Today there is still a serious housing situation in this country; in fact, according to Wilson — who is no longer in charge of Shelter — it is getting worse. Councils are building one sixth, and private builders about one half, of the number of houses they were putting up when Shelter was formed. Existing houses are sliding (often literally) into disrepair; local authorities say there are 547,000 unfit homes in England alone and over one million lacking one or more basic amenity.

About 1½ million people are on council housing lists; some of them have been there for years and have virtually no chance of being rehoused.

This desperate situation is illustrated for the crazy muddle that it is by the fact that some 250,000 building workers are registered as unemployed. Bricks in their millions are being stockpiled. The material is there; the human ability is there. But the profit priority of capitalism prevents the homes being built.

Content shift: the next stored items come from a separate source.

-- ==== Sys2Proof/Machine/ExecCounters.lean ====
section
/-!
DEFINITION. Machine/ExecCounters.lean: the meanings of the commands of counters, bandwidth windows, sampling (R686 to R706).
-/
namespace Sys2Proof.Machine

/-- BW_WINDOW_END (R699). -/
def execBwWindowEnd (s : State) : Out' := onDev cmdBwWindowEnd s

/-- USER_COUNTER_AREA (R697). -/
def execUserCounterArea (s : State) : Out' := onDev cmdUserCounterArea s

/-- SAMPLE (R701). -/
def execSample (soon : Bool) (s : State) : Out' := onDev (cmdSample soon) s

end Sys2Proof.Machine
end

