-- ==== Sys2Proof/Machine/ExecPress.lean ====
section
/-!
DEFINITION. Machine/ExecPress.lean: the meanings of the commands of the Press (R190 to R227).
-/
namespace Sys2Proof.Machine

/-- MANGLE (R204). -/
def execMangle (item : Nat) (n : Nat) (s : State) : Out' := onDev (cmdMangle item n) s

/-- LANE (R214). -/
def execLane (item : Nat) (n : Nat) (s : State) : Out' := onDev (cmdLane item n) s

/-- PRESS_COMPLETION (R194). -/
def execPressCompletion (item : Nat) (s : State) : Out' := onDev (cmdPressCompletion item) s

end Sys2Proof.Machine
end

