-- ==== Sys2Proof/Certificates/Slice0/Obligations.lean ====
section
/-!
DEFINITION. Certificates/Slice0/Obligations.lean: the statements for the provers. In each, `s` is any state and `s.after d` is `s` with the
module as a command leaves it; a hypothesis names the state and the operands alone.
-/

open Sys2Proof Sys2Proof.Machine

/-! ### The queue, the surroundings, reset -/

/-- A step carries out the command at the front of the queue on the state with the queue's rest. -/
def Obligations.StepRunsFrontCommand : Prop :=
  ∀ (s : State) (c : Instr) (rest : List Instr), s.pending = c :: rest → step s = exec c { s with pending := rest }

/-- With no command waiting a step counts one nanosecond of the timestamp of a running module (the model's choice, log entry 1). -/
def Obligations.IdleStepCountsOneNanosecond : Prop :=
  ∀ s : State, s.pending = [] →
    (s.running = true → step s = .next { s with dev := { s.dev with time := s.dev.time + 1 } }) ∧ (s.running = false → step s = .next s)

/-- Right after reset no command waits, every set-up register reads its reset value, the module is its own Turn master with a period of 1,000,000 ns
(R23, R47), no ring, item, skein or line is held, and every memory is canonical. Rests on the model's choices of log entries 5, 10, 17 and 19. -/
def Obligations.ResetState : Prop :=
  State.reset.pending = [] ∧ (∀ off, State.reset.dev.reg off = regReset off) ∧ State.reset.dev.rb F.TRN_CTRL_MASTER = true
    ∧ State.reset.dev.rf F.TRN_PERIOD_PERIOD_NS = 1000000 ∧ State.reset.dev.rf F.TRN_COUNT_COUNT = 0 ∧ State.reset.dev.rf F.SEC_STATUS_STAGE = 0
    ∧ State.reset.dev.ctl.items = [] ∧ (∀ k, State.reset.dev.skein k = none) ∧ State.reset.dev.mem.wf = true ∧ State.reset.board.tripped = false

/-- The invariant of every step holds right after reset. -/
def Obligations.InvariantAtReset : Prop := State.reset.inv = true

/-- Every step from a state with legal surroundings and nothing left to fence gives such a state: PWR_OK and RESET_N stand only on the rails, a trip
holds only with power and RESET_N (R725, R737, R738), and channels that fail in a command are fenced within it (R376). -/
def Obligations.InvariantKeptByEveryStep : Prop := ∀ s t : State, s.inv = true → step s = .next t → t.inv = true

/-- No command changes the queue behind it, and only the five commands of the board change power, PWR_OK, RESET_N, the trip or the straps. -/
def Obligations.CommandsKeepQueueAndSurroundings : Prop :=
  ∀ (c : Instr) (s t : State), exec c s = .next t → t.pending = s.pending ∧ (c.movesPower = false → t.board = s.board)
    ∧ t.board.straps = s.board.straps

/-- R738: after a trip only a removal of power ends it. -/
def Obligations.OnlyPowerDownEndsTrip : Prop :=
  ∀ (c : Instr) (s t : State), s.board.legal = true → s.board.tripped = true → c ≠ .powerDown → exec c s = .next t → t.board.tripped = true

/-- R737: a trip stops the compute die, the link dies and the HBM base dies: every command but those of the Miller, the board and the sideband leaves
the state as it is. Rests on the model's choices of log entries 2 and 82. -/
def Obligations.TripStopsTheModule : Prop :=
  ∀ (c : Instr) (s : State), s.board.tripped = true → c.survivesTrip = false → exec c s = .next s

/-- What is lost and what stays in a trip (R737, R738): work, on-chip and HBM contents, links and waiting set-up writes are gone; the flash, the
timestamp and the fabric's route entries stay; THERMTRIP_N falls and an in-band interrupt follows. `causes`: bits 1 to 4. Rests on the model's choices
of log entry 82. -/
def Obligations.TripLosesWorkAndMemory : Prop :=
  ∀ (s : State) (causes inst : Nat), s.board.power = true → s.board.resetN = true → s.board.tripped = false → bitsAt causes 1 4 ≠ 0 →
    ∃ t, exec (.trip causes inst) s = .next t ∧ t.board.tripped = true ∧ (t.board.pwrOk = true ↔ s.board.pwrOk = true ∧ bitAt causes 4 = false)
      ∧ t.dev.ctl.items = [] ∧ t.dev.mem.hbm = [] ∧ t.dev.mem.spad = [] ∧ t.dev.mem.hop = [] ∧ t.dev.mem.lines = [] ∧ t.dev.spl.skeins = []
      ∧ t.dev.staged = [] ∧ t.dev.fab.wins = [] ∧ t.dev.flash = s.dev.flash ∧ t.dev.time = s.dev.time ∧ t.dev.fab.rte = s.dev.fab.rte
      ∧ t.dev.pwr.cause = (if bitAt causes 1 then 1 else if bitAt causes 2 then 2 else if bitAt causes 3 then 3 else 4)
      ∧ ∃ b, t.dev.out = s.dev.out ++ [.thermtrip false, .i3cIbi b]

Wilson says bitterly “ . . . those of us who spoke out about the scandal of Britain’s housing problem in 1966, when Shelter was launched, find ourselves back at square one”. It does not seem to occur to him that he must share the blame for this.

Like all those who tinker with capitalism, Wilson assumed (for there is no evidence for anything stronger than an assumption) that the system’s ailments can be reformed out of existence. This is a policy which encourages workers to support capitalism, on the argument that it does not need to be a system which is unable to meet human needs. But that, inexorably, is the reality of it — as Shelter is now finding out.

By their blindness to this feature of capitalism, organisations like Shelter actually aggravate the very problems they claim to be able to solve. Which means that while whizz kids sparkle the suffering goes on.

The martyr of Southwark
At a stroke Peter Tatchell was transformed by Foot’s harsh words about him in the Commons. From an obscure candidate in what was once a rock safe Labour scat, Tatchell became that most ephemeral of things — a popular left wing martyr.

It all began with Tatchell’s article in London Labour Briefing, in which, in characteristically obscure wording, he seemed to advocate the kind of protest action which Foot himself was once associated with. But of course it is permissible to march, demonstrate and protest when you arc nowhere near government, or don’t want to get into office. Foot’s problem is holding together the Labour Party as an alternative administration for British capitalism. The indiscretions of his past are now an embarrassment to him.

In fact, the Labour leader cannot fairly complain. The Labour Party takes in everyone and anyone, with rarely any reference to their opinions. You pay your money; you take your membership card. In the case of Tatchell, they have recruited someone who can write this: 
Without . . .  a mass popular base consciously demanding and organising for a thorough-going socialist transformation of our society, the prospects of electing a radical Labour government look bleak indeed.
Clearly, Tatchell does not realise that if there were a mass of workers consciously demanding a transformation of society the last thing they would do would be to elect a Labour government to try to run capitalism. Their very consciousness would inform them that the Labour Party is one of their many enemies, standing for the interests of the British capitalist class.

Then again, a politically aware majority of workers will not be wasting their time electing governments, whether they are called radical or not. No government can establish socialism, which must be the task of the working class themselves, using a democratic tool to bring in the society which, among other things, will abolish government.

The Labour candidate (as he was) for Bermondsey is palpably confused. His clash with Foot is a case of misguided youth against cynical age. Not an inspiring spectacle; but then, when has the Labour Party inspired anything other than disgust?